Дед на заигрывания не реагировал, даже слегка палкой отмахивался, мол, подите все отсюда. Кроме Машеньки, конечно. Но чем-то эти собрания, очевидно, были Сергею Ивановичу приятны, иначе бы выгнал и на приличия не посмотрел.
Им всем жаль было его ужасно, невыносимо, до слез. Призрачно худой, руки и ноги болтаются внутри костюма, как у плохо склеенного бумажного человечка... Сергей Иванович следовал из кабинета в туалет в черном костюме, перемещался как-то по-новому странно, слегка выбрасывая вперед левую ногу, стучал палкой вдоль стены. Им казалось, сердито стучал. Они виновато замирали, боялись взглянуть на него.
– Не вынесет! Уйдет вслед за ней! – шептала Аллочка. – Без Берты Семеновны ему не жить!
Она горестно поджимала губки и закатывала глаза, намекая на собственные потери.
Юрий Сергеевич подсовывал отцу под дверь газеты и журналы. Газеты Дед забирал, прочитанные складывал аккуратно и выкладывал обратно под дверь. «Дети Арбата» в журнале прочитал, вернул с пометкой «салонное чтение – для женщин и детей».
К общему столу не выходил. Один только раз, на следующий день после похорон, пришел на кухню, уселся со всеми. Аллочка суетливо метнула ему на тарелку сырник, Зина придвинула сметану, варенье. Дед задумчиво разглядывал сырник, остальные застенчиво жевали, не поднимая глаз. Вздохнули облегченно, зашевелились, когда Сергей Иванович вдруг резко отодвинул стул и застучал к двери. Зина с Аллочкой так резво бросились за ним, что столкнулись в дверях, Зина с тарелкой, Аллочка с плошкой сметаны.
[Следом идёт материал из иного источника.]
@[simp] theorem State.queueAll_pending (s : State) (e : EventRec) : (s.queueAll e).pending = s.pending :=
  (State.queueAll_kept (m := 34) s _ rfl (kept_refl _ s)).2 .pending rfl
@[simp] theorem State.queueAll_regs (s : State) (e : EventRec) : (s.queueAll e).regs = s.regs :=
  (State.queueAll_kept (m := 34) s _ rfl (kept_refl _ s)).2 .regs rfl
@[simp] theorem State.queueAll_latched (s : State) (e : EventRec) : (s.queueAll e).latched = s.latched :=
  (State.queueAll_kept (m := 34) s _ rfl (kept_refl _ s)).2 .latched rfl
@[simp] theorem State.queueAll_clk (s : State) (e : EventRec) : (s.queueAll e).clk = s.clk :=
  (State.queueAll_kept (m := 34) s _ rfl (kept_refl _ s)).2 .clk rfl
@[simp] theorem State.queueAll_nvm (s : State) (e : EventRec) : (s.queueAll e).nvm = s.nvm :=
  (State.queueAll_kept (m := 34) s _ rfl (kept_refl _ s)).2 .nvm rfl
@[simp] theorem State.queueAll_stage (s : State) (e : EventRec) : (s.queueAll e).stage = s.stage :=
  (State.queueAll_kept (m := 34) s _ rfl (kept_refl _ s)).2 .stage rfl
@[simp] theorem State.queueAll_ucie (s : State) (e : EventRec) : (s.queueAll e).ucie = s.ucie :=
  (State.queueAll_kept (m := 34) s _ rfl (kept_refl _ s)).2 .ucie rfl
@[simp] theorem State.queueAll_boot (s : State) (e : EventRec) : (s.queueAll e).boot = s.boot :=
  (State.queueAll_kept (m := 34) s _ rfl (kept_refl _ s)).2 .boot rfl
@[simp] theorem State.queueAll_life (s : State) (e : EventRec) : (s.queueAll e).life = s.life :=
  (State.queueAll_kept (m := 34) s _ rfl (kept_refl _ s)).2 .life rfl
@[simp] theorem State.queueAll_snuffs (s : State) (e : EventRec) : (s.queueAll e).snuffs = s.snuffs :=
  (State.queueAll_kept (m := 34) s _ rfl (kept_refl _ s)).2 .snuffs rfl
@[simp] theorem State.queueAll_limits (s : State) (e : EventRec) : (s.queueAll e).limits = s.limits :=
  (State.queueAll_kept (m := 34) s _ rfl (kept_refl _ s)).2 .limits rfl
@[simp] theorem State.queueAll_lanes (s : State) (e : EventRec) : (s.queueAll e).lanes = s.lanes :=
  (State.queueAll_kept (m := 34) s _ rfl (kept_refl _ s)).2 .lanes rfl
@[simp] theorem State.queueAll_cages (s : State) (e : EventRec) : (s.queueAll e).cages = s.cages :=
  (State.queueAll_kept (m := 34) s _ rfl (kept_refl _ s)).2 .cages rfl
@[simp] theorem State.queueAll_eqRuns (s : State) (e : EventRec) : (s.queueAll e).eqRuns = s.eqRuns :=
  (State.queueAll_kept (m := 34) s _ rfl (kept_refl _ s)).2 .eqRuns rfl
@[simp] theorem State.queueAll_framers (s : State) (e : EventRec) : (s.queueAll e).framers = s.framers :=
  (State.queueAll_kept (m := 34) s _ rfl (kept_refl _ s)).2 .framers rfl
@[simp] theorem State.queueAll_lineRun (s : State) (e : EventRec) : (s.queueAll e).lineRun = s.lineRun :=
  (State.queueAll_kept (m := 34) s _ rfl (kept_refl _ s)).2 .lineRun rfl
@[simp] theorem State.queueAll_gal (s : State) (e : EventRec) : (s.queueAll e).gal = s.gal :=
  (State.queueAll_kept (m := 34) s _ rfl (kept_refl _ s)).2 .gal rfl
@[simp] theorem State.queueAll_frags (s : State) (e : EventRec) : (s.queueAll e).frags = s.frags :=
  (State.queueAll_kept (m := 34) s _ rfl (kept_refl _ s)).2 .frags rfl
@[simp] theorem State.queueAll_tm (s : State) (e : EventRec) : (s.queueAll e).tm = s.tm :=
  (State.queueAll_kept (m := 34) s _ rfl (kept_refl _ s)).2 .tm rfl
@[simp] theorem State.queueAll_terms (s : State) (e : EventRec) : (s.queueAll e).terms = s.terms :=
  (State.queueAll_kept (m := 34) s _ rfl (kept_refl _ s)).2 .terms rfl
@[simp] theorem State.queueAll_acts (s : State) (e : EventRec) : (s.queueAll e).acts = s.acts :=
  (State.queueAll_kept (m := 34) s _ rfl (kept_refl _ s)).2 .acts rfl
@[simp] theorem State.queueAll_logEvents (s : State) (e : EventRec) : (s.queueAll e).logEvents = s.logEvents :=
  (State.queueAll_kept (m := 34) s _ rfl (kept_refl _ s)).2 .logEvents rfl
@[simp] theorem State.queueAll_grants (s : State) (e : EventRec) : (s.queueAll e).grants = s.grants :=
  (State.queueAll_kept (m := 34) s _ rfl (kept_refl _ s)).2 .grants rfl
@[simp] theorem State.queueAll_ciph (s : State) (e : EventRec) : (s.queueAll e).ciph = s.ciph :=
  (State.queueAll_kept (m := 34) s _ rfl (kept_refl _ s)).2 .ciph rfl
@[simp] theorem State.queueAll_uplinks (s : State) (e : EventRec) : (s.queueAll e).uplinks = s.uplinks :=
  (State.queueAll_kept (m := 34) s _ rfl (kept_refl _ s)).2 .uplinks rfl
@[simp] theorem State.queueAll_psgs (s : State) (e : EventRec) : (s.queueAll e).psgs = s.psgs :=
  (State.queueAll_kept (m := 34) s _ rfl (kept_refl _ s)).2 .psgs rfl
@[simp] theorem State.queueAll_casc (s : State) (e : EventRec) : (s.queueAll e).casc = s.casc :=
  (State.queueAll_kept (m := 34) s _ rfl (kept_refl _ s)).2 .casc rfl
@[simp] theorem State.queueAll_sent (s : State) (e : EventRec) : (s.queueAll e).sent = s.sent :=
  (State.queueAll_kept (m := 34) s _ rfl (kept_refl _ s)).2 .sent rfl
@[simp] theorem State.queueAll_fresh (s : State) (e : EventRec) : (s.queueAll e).fresh = s.fresh :=
  (State.queueAll_kept (m := 34) s _ rfl (kept_refl _ s)).2 .fresh rfl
Больше Дед на кухне не появлялся, принимал пищу у себя.
– Дед хочет морс и бутерброд с икрой, – доносила до общего сведения Маша.
Зина с Аллочкой наперегонки бросались мазать бутерброд, толкались у кабинета с трогательными кастрюльками. Зина робко протискивалась в кабинет с баночкой, приборматывая: «Я-вот-тут-принесла-как-Берта-Семенна-делала», Аллочка оттесняла ее красным китайским термосом, в термосе паровые котлетки.
– Зина так не умеет, – уверяла она.
Иногда их хозяйственный раж захватывал Наташу. Она прохладно двигалась рядом с матерью, несколькими движениями тонких длинных рук успевая сделать не меньше крепко-хозяйственной Зины и уж, во всяком случае, больше бестолковой от желания услужить Аллочки. Уходя, Зина с Аллочкой в прихожей держали совет, что приготовить Деду на завтра – особенно хитрое, так чтобы хотя бы раз в день Дедов организм поддержать.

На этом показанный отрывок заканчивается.